::: Data to examine :::
theorem State.injCtl_fit (v : Word) (s : State) (hF : s.Fit) : (State.injCtl v s).Fit := by
  unfold State.injCtl
  repeat' (first | with_reducible assumption | simp only [fit_mk, fit_eta] | with_reducible refine foldS_fit _ _ (fun _ _ _ => ?_) _ ?_ | with_reducible refine foldl_fit _ _ (fun _ _ _ => ?_) _ ?_ | with_reducible refine ite_fit (fun _ => ?_) (fun _ => ?_) | with_reducible refine whenS_fit _ _ _ (fun _ _ => ?_) ?_ | with_reducible refine State.post_fit _ _ ?_ | with_reducible refine State.regWrite_fit _ _ _ ?_ | split)

theorem execInjGo_fit (v : Word) (s : State) (hF : s.Fit) : (after1 (execInjGo v) s).Fit := by
  unfold after1 execInjGo
  repeat' (first | with_reducible assumption | simp only [fit_mk, fit_eta] | with_reducible refine foldS_fit _ _ (fun _ _ _ => ?_) _ ?_ | with_reducible refine foldl_fit _ _ (fun _ _ _ => ?_) _ ?_ | with_reducible refine ite_fit (fun _ => ?_) (fun _ => ?_) | with_reducible refine whenS_fit _ _ _ (fun _ _ => ?_) ?_ | with_reducible refine State.fltTouched_fit _ ?_ | with_reducible refine State.injCtl_fit _ _ ?_ | split)

theorem State.flipFrame_fit (wr : Bool) (s : State) (hF : s.Fit) : (State.flipFrame wr s).Fit := 
  fit_of_hide (State.flipFrame_frame 35184372086767 (by decide) _ _).symm hF

theorem execPfail_fit (s : State) (hF : s.Fit) : (after1 (execPfail ) s).Fit := by
  unfold after1 execPfail
  repeat' (first | with_reducible assumption | simp only [fit_mk, fit_eta] | with_reducible refine foldS_fit _ _ (fun _ _ _ => ?_) _ ?_ | with_reducible refine foldl_fit _ _ (fun _ _ _ => ?_) _ ?_ | with_reducible refine ite_fit (fun _ => ?_) (fun _ => ?_) | with_reducible refine whenS_fit _ _ _ (fun _ _ => ?_) ?_ | with_reducible refine State.flushFrom_fit _ _ ?_ | with_reducible refine State.mirrorAll_fit _ ?_ | with_reducible refine State.raise_fit _ _ _ _ _ ?_ | split)

theorem execPfailClear_fit (s : State) (hF : s.Fit) : (after1 (execPfailClear ) s).Fit := by
  unfold after1 execPfailClear
  repeat' (first | with_reducible assumption | simp only [fit_mk, fit_eta] | with_reducible refine foldS_fit _ _ (fun _ _ _ => ?_) _ ?_ | with_reducible refine foldl_fit _ _ (fun _ _ _ => ?_) _ ?_ | with_reducible refine ite_fit (fun _ => ?_) (fun _ => ?_) | with_reducible refine whenS_fit _ _ _ (fun _ _ => ?_) ?_ | with_reducible refine State.raise_fit _ _ _ _ _ ?_ | split)

theorem State.decodeErr_fit (master : Nat) (write : Bool) (addr : Nat) (s : State) (hF : s.Fit) : (State.decodeErr master write addr s).Fit := 
  fit_of_hide (State.decodeErr_frame 35184372086767 (by decide) _ _ _ _).symm hF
:::
§ Exercise instructions:
I need all of the records above retyped exactly, please.

§ Result for this exercise:
theorem State.injCtl_fit (v : Word) (s : State) (hF : s.Fit) : (State.injCtl v s).Fit := by
  unfold State.injCtl
  repeat' (first | with_reducible assumption | simp only [fit_mk, fit_eta] | with_reducible refine foldS_fit _ _ (fun _ _ _ => ?_) _ ?_ | with_reducible refine foldl_fit _ _ (fun _ _ _ => ?_) _ ?_ | with_reducible refine ite_fit (fun _ => ?_) (fun _ => ?_) | with_reducible refine whenS_fit _ _ _ (fun _ _ => ?_) ?_ | with_reducible refine State.post_fit _ _ ?_ | with_reducible refine State.regWrite_fit _ _ _ ?_ | split)

theorem execInjGo_fit (v : Word) (s : State) (hF : s.Fit) : (after1 (execInjGo v) s).Fit := by
  unfold after1 execInjGo
  repeat' (first | with_reducible assumption | simp only [fit_mk, fit_eta] | with_reducible refine foldS_fit _ _ (fun _ _ _ => ?_) _ ?_ | with_reducible refine foldl_fit _ _ (fun _ _ _ => ?_) _ ?_ | with_reducible refine ite_fit (fun _ => ?_) (fun _ => ?_) | with_reducible refine whenS_fit _ _ _ (fun _ _ => ?_) ?_ | with_reducible refine State.fltTouched_fit _ ?_ | with_reducible refine State.injCtl_fit _ _ ?_ | split)

theorem State.flipFrame_fit (wr : Bool) (s : State) (hF : s.Fit) : (State.flipFrame wr s).Fit := 
  fit_of_hide (State.flipFrame_frame 35184372086767 (by decide) _ _).symm hF

theorem execPfail_fit (s : State) (hF : s.Fit) : (after1 (execPfail ) s).Fit := by
  unfold after1 execPfail
  repeat' (first | with_reducible assumption | simp only [fit_mk, fit_eta] | with_reducible refine foldS_fit _ _ (fun _ _ _ => ?_) _ ?_ | with_reducible refine foldl_fit _ _ (fun _ _ _ => ?_) _ ?_ | with_reducible refine ite_fit (fun _ => ?_) (fun _ => ?_) | with_reducible refine whenS_fit _ _ _ (fun _ _ => ?_) ?_ | with_reducible refine State.flushFrom_fit _ _ ?_ | with_reducible refine State.mirrorAll_fit _ ?_ | with_reducible refine State.raise_fit _ _ _ _ _ ?_ | split)

theorem execPfailClear_fit (s : State) (hF : s.Fit) : (after1 (execPfailClear ) s).Fit := by
  unfold after1 execPfailClear
  repeat' (first | with_reducible assumption | simp only [fit_mk, fit_eta] | with_reducible refine foldS_fit _ _ (fun _ _ _ => ?_) _ ?_ | with_reducible refine foldl_fit _ _ (fun _ _ _ => ?_) _ ?_ | with_reducible refine ite_fit (fun _ => ?_) (fun _ => ?_) | with_reducible refine whenS_fit _ _ _ (fun _ _ => ?_) ?_ | with_reducible refine State.raise_fit _ _ _ _ _ ?_ | split)

theorem State.decodeErr_fit (master : Nat) (write : Bool) (addr : Nat) (s : State) (hF : s.Fit) : (State.decodeErr master write addr s).Fit := 
  fit_of_hide (State.decodeErr_frame 35184372086767 (by decide) _ _ _ _).symm hF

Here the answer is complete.